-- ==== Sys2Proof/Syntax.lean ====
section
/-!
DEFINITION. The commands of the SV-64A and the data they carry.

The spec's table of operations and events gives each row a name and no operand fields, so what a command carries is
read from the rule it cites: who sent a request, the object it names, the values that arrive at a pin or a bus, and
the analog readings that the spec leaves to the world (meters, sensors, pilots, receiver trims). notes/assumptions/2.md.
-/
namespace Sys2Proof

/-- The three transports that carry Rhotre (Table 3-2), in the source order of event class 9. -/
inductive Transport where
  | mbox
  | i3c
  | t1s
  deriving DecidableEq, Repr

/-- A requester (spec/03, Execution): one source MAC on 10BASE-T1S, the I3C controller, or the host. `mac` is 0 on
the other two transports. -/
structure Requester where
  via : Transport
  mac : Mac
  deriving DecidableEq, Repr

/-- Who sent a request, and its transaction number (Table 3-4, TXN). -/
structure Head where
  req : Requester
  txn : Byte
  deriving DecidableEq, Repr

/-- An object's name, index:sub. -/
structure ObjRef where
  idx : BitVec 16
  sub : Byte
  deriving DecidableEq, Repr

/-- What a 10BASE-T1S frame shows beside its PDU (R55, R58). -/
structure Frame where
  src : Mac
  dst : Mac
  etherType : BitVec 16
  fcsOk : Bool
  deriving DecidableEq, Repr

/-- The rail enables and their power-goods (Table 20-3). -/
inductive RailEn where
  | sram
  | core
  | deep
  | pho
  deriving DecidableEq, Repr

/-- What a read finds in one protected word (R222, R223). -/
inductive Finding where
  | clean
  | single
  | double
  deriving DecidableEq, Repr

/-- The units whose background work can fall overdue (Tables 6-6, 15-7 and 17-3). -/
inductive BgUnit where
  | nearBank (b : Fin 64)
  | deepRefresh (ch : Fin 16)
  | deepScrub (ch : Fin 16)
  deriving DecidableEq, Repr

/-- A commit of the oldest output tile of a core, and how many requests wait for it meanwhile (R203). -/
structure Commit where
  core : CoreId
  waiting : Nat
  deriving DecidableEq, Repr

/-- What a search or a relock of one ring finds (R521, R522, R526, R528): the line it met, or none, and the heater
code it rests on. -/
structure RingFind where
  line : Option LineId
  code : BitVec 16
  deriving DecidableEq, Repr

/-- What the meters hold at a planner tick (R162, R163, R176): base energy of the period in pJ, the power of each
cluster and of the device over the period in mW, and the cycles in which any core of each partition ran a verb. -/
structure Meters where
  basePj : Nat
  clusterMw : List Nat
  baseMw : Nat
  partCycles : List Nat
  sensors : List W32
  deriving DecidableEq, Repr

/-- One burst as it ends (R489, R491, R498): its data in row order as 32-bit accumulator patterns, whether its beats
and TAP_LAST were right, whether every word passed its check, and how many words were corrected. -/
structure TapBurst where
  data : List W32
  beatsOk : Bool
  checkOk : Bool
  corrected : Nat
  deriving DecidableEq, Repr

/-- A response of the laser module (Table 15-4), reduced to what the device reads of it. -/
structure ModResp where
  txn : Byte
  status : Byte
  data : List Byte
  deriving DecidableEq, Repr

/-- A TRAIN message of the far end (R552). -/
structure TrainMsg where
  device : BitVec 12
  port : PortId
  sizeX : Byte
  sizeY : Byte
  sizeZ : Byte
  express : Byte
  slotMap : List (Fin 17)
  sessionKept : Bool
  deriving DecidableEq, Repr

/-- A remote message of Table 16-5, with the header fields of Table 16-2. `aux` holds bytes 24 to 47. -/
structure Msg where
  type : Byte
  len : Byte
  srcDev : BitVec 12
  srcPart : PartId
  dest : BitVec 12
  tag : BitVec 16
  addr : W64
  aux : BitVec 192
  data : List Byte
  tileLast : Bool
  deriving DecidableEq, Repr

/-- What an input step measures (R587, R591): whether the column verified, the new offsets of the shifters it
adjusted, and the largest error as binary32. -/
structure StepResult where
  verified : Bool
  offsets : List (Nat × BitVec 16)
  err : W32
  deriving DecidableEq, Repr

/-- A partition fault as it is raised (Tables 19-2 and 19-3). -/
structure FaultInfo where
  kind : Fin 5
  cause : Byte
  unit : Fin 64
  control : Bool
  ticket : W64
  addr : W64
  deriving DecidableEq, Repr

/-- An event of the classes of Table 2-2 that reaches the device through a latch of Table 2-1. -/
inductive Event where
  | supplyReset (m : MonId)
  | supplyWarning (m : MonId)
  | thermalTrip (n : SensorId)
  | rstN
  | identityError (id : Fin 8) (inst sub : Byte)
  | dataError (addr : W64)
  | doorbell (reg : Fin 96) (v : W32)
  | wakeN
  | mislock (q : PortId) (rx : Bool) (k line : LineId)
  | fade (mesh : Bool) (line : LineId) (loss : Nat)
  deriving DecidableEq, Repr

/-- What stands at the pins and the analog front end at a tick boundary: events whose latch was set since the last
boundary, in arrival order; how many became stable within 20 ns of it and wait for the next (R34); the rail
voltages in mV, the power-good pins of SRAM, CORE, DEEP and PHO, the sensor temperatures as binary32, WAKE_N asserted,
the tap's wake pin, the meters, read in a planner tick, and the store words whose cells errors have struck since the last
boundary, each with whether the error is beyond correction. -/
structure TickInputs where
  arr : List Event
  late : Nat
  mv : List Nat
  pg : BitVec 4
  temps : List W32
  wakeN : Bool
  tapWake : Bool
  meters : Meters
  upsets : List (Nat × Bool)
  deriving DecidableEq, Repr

The task
Could you type out every entry again exactly as it stands?

Answer area
-- ==== Sys2Proof/Syntax.lean ====
section
/-!
DEFINITION. The commands of the SV-64A and the data they carry.

The spec's table of operations and events gives each row a name and no operand fields, so what a command carries is
read from the rule it cites: who sent a request, the object it names, the values that arrive at a pin or a bus, and
the analog readings that the spec leaves to the world (meters, sensors, pilots, receiver trims). notes/assumptions/2.md.
-/
namespace Sys2Proof

/-- The three transports that carry Rhotre (Table 3-2), in the source order of event class 9. -/
inductive Transport where
  | mbox
  | i3c
  | t1s
  deriving DecidableEq, Repr

/-- A requester (spec/03, Execution): one source MAC on 10BASE-T1S, the I3C controller, or the host. `mac` is 0 on
the other two transports. -/
structure Requester where
  via : Transport
  mac : Mac
  deriving DecidableEq, Repr

/-- Who sent a request, and its transaction number (Table 3-4, TXN). -/
structure Head where
  req : Requester
  txn : Byte
  deriving DecidableEq, Repr

/-- An object's name, index:sub. -/
structure ObjRef where
  idx : BitVec 16
  sub : Byte
  deriving DecidableEq, Repr

/-- What a 10BASE-T1S frame shows beside its PDU (R55, R58). -/
structure Frame where
  src : Mac
  dst : Mac
  etherType : BitVec 16
  fcsOk : Bool
  deriving DecidableEq, Repr

/-- The rail enables and their power-goods (Table 20-3). -/
inductive RailEn where
  | sram
  | core
  | deep
  | pho
  deriving DecidableEq, Repr

/-- What a read finds in one protected word (R222, R223). -/
inductive Finding where
  | clean
  | single
  | double
  deriving DecidableEq, Repr

/-- The units whose background work can fall overdue (Tables 6-6, 15-7 and 17-3). -/
inductive BgUnit where
  | nearBank (b : Fin 64)
  | deepRefresh (ch : Fin 16)
  | deepScrub (ch : Fin 16)
  deriving DecidableEq, Repr

/-- A commit of the oldest output tile of a core, and how many requests wait for it meanwhile (R203). -/
structure Commit where
  core : CoreId
  waiting : Nat
  deriving DecidableEq, Repr

/-- What a search or a relock of one ring finds (R521, R522, R526, R528): the line it met, or none, and the heater
code it rests on. -/
structure RingFind where
  line : Option LineId
  code : BitVec 16
  deriving DecidableEq, Repr

/-- What the meters hold at a planner tick (R162, R163, R176): base energy of the period in pJ, the power of each
cluster and of the device over the period in mW, and the cycles in which any core of each partition ran a verb. -/
structure Meters where
  basePj : Nat
  clusterMw : List Nat
  baseMw : Nat
  partCycles : List Nat
  sensors : List W32
  deriving DecidableEq, Repr

/-- One burst as it ends (R489, R491, R498): its data in row order as 32-bit accumulator patterns, whether its beats
and TAP_LAST were right, whether every word passed its check, and how many words were corrected. -/
structure TapBurst where
  data : List W32
  beatsOk : Bool
  checkOk : Bool
  corrected : Nat
  deriving DecidableEq, Repr

/-- A response of the laser module (Table 15-4), reduced to what the device reads of it. -/
structure ModResp where
  txn : Byte
  status : Byte
  data : List Byte
  deriving DecidableEq, Repr

/-- A TRAIN message of the far end (R552). -/
structure TrainMsg where
  device : BitVec 12
  port : PortId
  sizeX : Byte
  sizeY : Byte
  sizeZ : Byte
  express : Byte
  slotMap : List (Fin 17)
  sessionKept : Bool
  deriving DecidableEq, Repr

/-- A remote message of Table 16-5, with the header fields of Table 16-2. `aux` holds bytes 24 to 47. -/
structure Msg where
  type : Byte
  len : Byte
  srcDev : BitVec 12
  srcPart : PartId
  dest : BitVec 12
  tag : BitVec 16
  addr : W64
  aux : BitVec 192
  data : List Byte
  tileLast : Bool
  deriving DecidableEq, Repr

/-- What an input step measures (R587, R591): whether the column verified, the new offsets of the shifters it
adjusted, and the largest error as binary32. -/
structure StepResult where
  verified : Bool
  offsets : List (Nat × BitVec 16)
  err : W32
  deriving DecidableEq, Repr

/-- A partition fault as it is raised (Tables 19-2 and 19-3). -/
structure FaultInfo where
  kind : Fin 5
  cause : Byte
  unit : Fin 64
  control : Bool
  ticket : W64
  addr : W64
  deriving DecidableEq, Repr

/-- An event of the classes of Table 2-2 that reaches the device through a latch of Table 2-1. -/
inductive Event where
  | supplyReset (m : MonId)
  | supplyWarning (m : MonId)
  | thermalTrip (n : SensorId)
  | rstN
  | identityError (id : Fin 8) (inst sub : Byte)
  | dataError (addr : W64)
  | doorbell (reg : Fin 96) (v : W32)
  | wakeN
  | mislock (q : PortId) (rx : Bool) (k line : LineId)
  | fade (mesh : Bool) (line : LineId) (loss : Nat)
  deriving DecidableEq, Repr

/-- What stands at the pins and the analog front end at a tick boundary: events whose latch was set since the last
boundary, in arrival order; how many became stable within 20 ns of it and wait for the next (R34); the rail
voltages in mV, the power-good pins of SRAM, CORE, DEEP and PHO, the sensor temperatures as binary32, WAKE_N asserted,
the tap's wake pin, the meters, read in a planner tick, and the store words whose cells errors have struck since the last
boundary, each with whether the error is beyond correction. -/
structure TickInputs where
  arr : List Event
  late : Nat
  mv : List Nat
  pg : BitVec 4
  temps : List W32
  wakeN : Bool
  tapWake : Bool
  meters : Meters
  upsets : List (Nat × Bool)
  deriving DecidableEq, Repr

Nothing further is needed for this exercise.